Sosyal Medya Beden Algımızı ve Yeme Alışkanlıklarımızı Nasıl Etkiliyor?

Bir sabah uyanıyorsunuz, eliniz istemsizce telefonunuza gidiyor. Instagram’ı açıyorsunuz. Karşınıza çıkan ilk gönderi: Kusursuz bir vücuda sahip biri, “sırrını” anlatıyor. Birkaç kaydırma sonra, biri yediği minik bir tatlıdan sonra duyduğu suçluluk hissini paylaşıyor. Başka bir köşede ise “mükemmel” bir vücut için önerilen bir diyet listesi var. Peki, sosyal medyada gördüğümüz bu içerikler beden algımızı ve yeme alışkanlıklarımızı nasıl etkiliyor?

Sosyal medya bizi nasıl etkisi altına alıyor?

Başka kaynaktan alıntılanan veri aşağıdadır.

/-- R63, R215: the slot bytes of a channel in a frame's bytes, row by row in the order of its slots. -/
def channelBytes (m : Nat) (map : List Nat) (bytes : List (Nat × Bool)) (c : Nat) : List Nat :=
  (List.range 4).flatMap (fun row => (containerSlots (map.take m) c).flatMap (fun j =>
    ((bytes.drop (row * (16 + 190 * m) + 16 + 190 * j)).take 190).map (·.1)))

/-- R219: the overhead and the slot bytes that stand in a frame's bytes. -/
def Era.parse (e : Era) (errored : Bool) (bytes : List (Nat × Bool)) : OtnFrame :=
  let m := e.slots
  let at_ (row col : Nat) := bytes.getD ((row - 1) * (16 + 190 * m) + col - 1) (0, false)
  let sm := at_ 1 10
  let pm := at_ 3 12
  let aps := [5, 6, 7, 8].map (at_ 4)
  { fasErrored := errored
    mfas := (at_ 1 7).1
    mfx := (at_ 1 14).1
    tti := (at_ 1 8).1
    bip := (at_ 1 9).1
    bei := sm.1 / 16
    bdi := sm.1.testBit 3
    iae := sm.1.testBit 2
    ais := sm.1 % 4
    gcc := [(at_ 1 11).1, (at_ 1 12).1]
    pmTti := (at_ 3 10).1
    pmBip := (at_ 3 11).1
    pmBei := pm.1 / 16
    pmBdi := pm.1.testBit 3
    pmStat := pm.1 % 8
    aps := byteWord (aps.map (·.1)) 0
    smMarked := sm.2
    ttiMarked := (at_ 1 8).2
    pmMarked := pm.2
    pmTtiMarked := (at_ 3 10).2
    apsMarked := aps.any (·.2)
    cont := (List.range 32).filterMap (fun c =>
      if slotCount (e.map.take m) c = 0 then none else some (c, channelBytes m e.map bytes c)) }

/-- R216, R223: the schedule leaves at most two positions for a frame start; the FAS tells them apart. -/
def Otn.aim (o : Otn) : Otn :=
  let a := o.lo / 2 ^ 24
  let b := (o.hi - 1) / 2 ^ 24
  if a = b then o
  else if fasGood o.line then { o with hi := min o.hi ((a + 1) * 2 ^ 24) }
  else if fasGood (o.line.drop 1) then { o with lo := max o.lo (b * 2 ^ 24), line := o.line.drop 1, pos := o.pos + 1 }
  else o

/-- R223: the frame at the expected start, once all its bits, and the one behind them, have been received. -/
def Otn.frameHere (o : Otn) : Option OtnFrame :=
  let e := o.eraAt o.pos
  if o.pos = o.lo / 2 ^ 24 ∧ e.frameBits < o.line.length then
    let x := o.aim
    some (e.parse (!fasGood x.line) (markedBytes (64 + 760 * e.slots) (descrambled (x.line.take e.frameBits))))
  else none

/-- R223: the frame that the framer examines while it is in frame. -/
def State.rxFrame (s : State) (w : Wing) : Option OtnFrame :=
  if s.flag .OHD_FR_STAT_IF [w.n] && decide ((s.otn.get w).badFas < 5) then (s.otn.get w).frameHere else none

/-- R216, R218, R223: the framer goes on to the next frame start, one spacing of this frame's parameters on. -/
def Otn.nextStart (o : Otn) : Otn :=
  let sp := (o.eraAt o.pos).spacing
  let x := o.aim
  let x : Otn := { x with lo := x.lo + sp, hi := x.hi + sp }
  (x.forget x.pos).trim

/-! ### A received frame (R221, R223 to R227, R230, R235, R238, R239) -/

/-- A value's persistence advances. -/
def Run.step (r : Run) (on : Bool) : Run := if on then ⟨r.on + 1, 0⟩ else ⟨0, r.off + 1⟩

/-- R221: a byte of a trace arrives at an index; the state of the collection. -/
def Trace.byte (t : Trace) (i b : Nat) : Trace :=
  let part := if i = 0 then [b] else if t.part.length = i then t.part ++ [b] else []
  if part.length = 64 then
    { t with part := [], last := part, same := if part = t.last then t.same + 1 else 1 }
  else { t with part := part }

/-- R224: what the frame's MFAS does to multiframe alignment. -/
def State.takeMfas (s : State) (w : Wing) (m : Nat) : State :=
  let o := s.otn.get w
  let im := s.flag .OHD_FR_STAT_IM [w.n]
  let s := s.wr .OHD_FR_STAT_MFAS [w.n] m
  if o.goodMfas = 0 then s.onOtn w (fun o => { o with goodMfas := 1, expect := (m + 1) % 256 })
  else if m = o.expect then
    (s.wrb .OHD_FR_STAT_IM [w.n] true).onOtn w (fun o => { o with badMfas := 0, expect := (m + 1) % 256 })
  else s.onOtn w (fun o => { o with
    badMfas := o.badMfas + 1, expect := if im then (o.expect + 1) % 256 else (m + 1) % 256 })

/-- R224: MFX, from the frame after a wrap of MFAS. -/
def State.takeMfx (s : State) (w : Wing) (m x : Nat) : State :=
  if m != 0 || !s.flag .OHD_FR_STAT_IM [w.n] then s
  else
    let ok := s.flag .OHD_FR_STAT_MFX_VALID [w.n] || (s.otn.get w).lastMfx == some ((x + 255) % 256)
    let s := s.onOtn w (fun o => { o with lastMfx := some x })
    s.when ok (fun s => (s.wrb .OHD_FR_STAT_MFX_VALID [w.n] true).wr .OHD_FR_STAT_MFX [w.n] x)

/-- R225, R226: the violations between a received BIP-8 and the parity of the bytes it covers; none where those bytes were not
received (assumption 77). -/
def violationsOf (bip : Nat) : Option Nat → Nat
  | some p => (List.range 8).countP (fun k => (bip ^^^ p).testBit k)
  | none => 0

/-- R225: the section's violations in a received frame: its BIP-8 covers the frame two before. -/
def Otn.violations (o : Otn) (f : OtnFrame) : Nat := violationsOf f.bip (o.heard.drop 1).head?

/-- R226: a channel's violations in its PM frame. -/
def Otn.pmViolations (o : Otn) (c : Nat) (f : OtnFrame) : Nat := violationsOf f.pmBip (tabFind o.pmHeard c)

/-- R226: the parity of a channel's slot bytes in a frame. -/
def channelParity (f : OtnFrame) (c : Nat) : Nat := bip8 ((f.cont.filter (fun e => e.1 == c)).map (fun e => bip8 e.2))

/-- R225, R226: the parity of a received frame's slot bytes; in multiframe, the PM frame of a channel starts a new count for
it. -/
def Otn.hear (o : Otn) (f : OtnFrame) (im : Bool) : Otn :=
  { o with
    heard := (bip8 (f.cont.map (fun e => bip8 e.2)) :: o.heard).take 2
    pmHeard := if im then (tabInsert (f.mfas % 32) 0 (tabErase o.pmHeard (f.mfas % 32))).map
      (fun e => (e.1, e.2 ^^^ channelParity f e.1)) else [] }

/-- R224: between wraps MFX stands as taken. R225: the section's block. -/
def State.smBlock (s : State) (w : Wing) (f : OtnFrame) : State :=
  let i := [w.n]
  let near := !s.flag .OHD_SM_DEF_IAE i
  let far := !s.flag .OHD_SM_DEF_BIAE i && !f.smMarked && decide (f.bei ≤ 8)
  let n := (s.otn.get w).violations f
  let v := if near then n else 0
  let b := if far then f.bei else 0
  ((((s.count .OHD_SMC_FRAMES_COUNT i).count .OHD_SMC_NE_BIP_COUNT i v).count .OHD_SMC_NE_EB_COUNT i
    (bitNat (v != 0))).count .OHD_SMC_FE_BEI_COUNT i b).count .OHD_SMC_FE_EB_COUNT i (bitNat (b != 0)) |>.onOtn w
      (fun o => { o with bei := n, tenth := (o.tenth.1 + 1, o.tenth.2 + bitNat (v != 0)) })

/-- R230: the section's status persists. -/
def State.smStatus (s : State) (w : Wing) (f : OtnFrame) : State :=
  if f.smMarked then s
  else s.onOtn w (fun o => { o with
    ais := o.ais.step (f.ais == 3), bdi := o.bdi.step f.bdi, iaeRun := o.iaeRun.step f.iae,
    biae := o.biae.step (f.bei == 11) })

/-- R221: the section's trace. -/
def State.smTrace (s : State) (w : Wing) (f : OtnFrame) : State :=
  if !s.flag .OHD_FR_STAT_IM [w.n] then s
  else if f.ttiMarked then s.onOtn w (fun o => { o with trace := { o.trace with part := [] } })
  else
    let t := (s.otn.get w).trace.byte (f.mfas % 64) f.tti
    let held := (List.range 16).map (fun k => s.rd .OHD_SM_TTI_ACC_BYTES [w.n, k])
    let new := (List.range 16).map (byteWord t.last)
    let s := s.onOtn w (fun o => { o with trace := t })
    if 3 ≤ t.same && (!t.accepted || held != new) then
      ((s.upTo 16 (fun s k => s.wr .OHD_SM_TTI_ACC_BYTES [w.n, k] (new.getD k 0))).onOtn w
        (fun o => { o with trace := { t with accepted := true } })).evt .OHD_EVT_TTI_ACC [w.n]
    else s

/-- R226: a channel's PM block. -/
def State.pmBlock (s : State) (w : Wing) (c : Nat) (f : OtnFrame) : State :=
  let i := [w.n, c]
  let b := if f.pmMarked || decide (8 < f.pmBei) then 0 else f.pmBei
  let v := (s.otn.get w).pmViolations c f
  ((((s.count .OHD_PMC_BLOCKS_COUNT i).count .OHD_PMC_NE_BIP_COUNT i v).count .OHD_PMC_NE_EB_COUNT i
    (bitNat (v != 0))).count .OHD_PMC_FE_BEI_COUNT i b).count .OHD_PMC_FE_EB_COUNT i (bitNat (b != 0)) |>.onPm w c
      (fun p => { p with bei := v, tenth := (p.tenth.1 + 1, p.tenth.2 + bitNat (v != 0)) })

/-- R230: a channel's status persists. -/
def State.pmStatus (s : State) (w : Wing) (c : Nat) (f : OtnFrame) : State :=
  if f.pmMarked then s
  else s.onPm w c (fun p => { p with
    ais := p.ais.step (f.pmStat == 7), oci := p.oci.step (f.pmStat == 6), lck := p.lck.step (f.pmStat == 5),
    bdi := p.bdi.step f.pmBdi })

/-- R235: a member channel's APS/PCC bytes. -/
def State.pmAps (s : State) (w : Wing) (c : Nat) (f : OtnFrame) : State :=
  if f.apsMarked || !s.isMember w c then s
  else
    let p := s.pm w c
    if f.aps = p.aps then s.onPm w c (fun p => { p with apsRun := p.apsRun + 1 })
    else
      let lost := p.aps != s.rd .OHD_APS_RX_VALUE [w.n, c] && decide (0 < p.apsRun && p.apsRun < 3)
      (s.when lost (·.countWrap .OHD_APS_CNT_INCONSISTENT [w.n, c])).onPm w c
        (fun p => { p with aps := f.aps, apsRun := 1 })

/-- R221: a channel's trace, once MFX is known. -/
def State.pmTrace (s : State) (w : Wing) (c : Nat) (f : OtnFrame) : State :=
  if !s.flag .OHD_FR_STAT_MFX_VALID [w.n] then s
  else if f.pmTtiMarked then s.onPm w c (fun p => { p with trace := { p.trace with part := [] } })
  else
    let t := (s.pm w c).trace.byte ((f.mfas / 32 + 8 * s.rd .OHD_FR_STAT_MFX [w.n]) % 64) f.pmTti
    let held := (List.range 16).map (fun k => s.rd .OHD_TTI_ACC_BYTES [w.n, c, k])
    let new := (List.range 16).map (byteWord t.last)
    let s := s.onPm w c (fun p => { p with trace := t })
    if 3 ≤ t.same && (!t.accepted || held != new) then
      ((s.upTo 16 (fun s k => s.wr .OHD_TTI_ACC_BYTES [w.n, c, k] (new.getD k 0))).onPm w c
        (fun p => { p with trace := { t with accepted := true } })).evt .OHD_EVT_TTI_ACC [w.n]
    else s

/-- R237: a byte of the GCC0 stream: a flag ends the message before it. -/
def Otn.gccByte (o : Otn) (b : Nat) : Otn :=
  if b = 0x7E then match o.gccIn with
    | some (x :: xs) => { o with gccIn := some [], gccMsgs := o.gccMsgs ++ [x :: xs] }
    | _ => { o with gccIn := some [] }
  else { o with gccIn := o.gccIn.map (· ++ [b]) }

/-- R223 to R239: a frame received while in frame. -/
def State.receiveFrame (s : State) (w : Wing) (f : OtnFrame) : State :=
  let c := f.mfas % 32
  let s := ((((s.takeMfas w f.mfas).takeMfx w f.mfas f.mfx).smBlock w f).smStatus w f).smTrace w f
  let s := s.pmBlock w c f
  let im := s.flag .OHD_FR_STAT_IM [w.n]
  let s := if im then (((s.pmStatus w c f).pmAps w c f).pmTrace w c f) else s
  s.onOtn w (fun o => f.gcc.foldl Otn.gccByte (o.hear f im))

/-- R223: the frame at the expected start is examined; with the fifth errored FAS in succession the framer waits there for
OOF_DECLARE. -/
def State.examine (s : State) (w : Wing) (f : OtnFrame) : State :=
  let bad := if f.fasErrored then (s.otn.get w).badFas + 1 else 0
  let s := s.onOtn w (fun o => { o with badFas := bad })
  if 5 ≤ bad then s else (s.receiveFrame w f).onOtn w Otn.nextStart

/-- R223: OTN_FRAME_RX. -/
def execOtnFrameRx (w : Wing) (s : State) : Result :=
  let s := s.begin
  .next (match s.rxFrame w with
    | some f => s.examine w f
    | none => s)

Beden algısı, çocukluk ve ergenlikten itibaren şekillenmeye başlarken sosyal medya, bu süreci bambaşka bir yöne çekebiliyor. Özellikle gençler, bedenlerini sürekli başkalarıyla kıyaslama eğiliminde oluyorlar. Dijital dünyanın “filtrelenmiş” gerçekliği, insanların kendi bedenlerine duyduğu memnuniyeti azaltabiliyor. Özellikle son on yılda, sosyal medya beden algımızı derinden etkileyen bir mecra hâline geldi. Bize sürekli olarak “ideal” olarak sunulan vücut tipleri, güzellik standartları ve sağlıklı yaşam trendleriyle karşı karşıyayız. Bu içerikler bazen motive edici olabilir, ancak çoğu zaman farkında olmadan kendi bedenimizi yargılamamıza, olduğumuz hâliyle yetemediğimizi hissetmemize neden olabilir.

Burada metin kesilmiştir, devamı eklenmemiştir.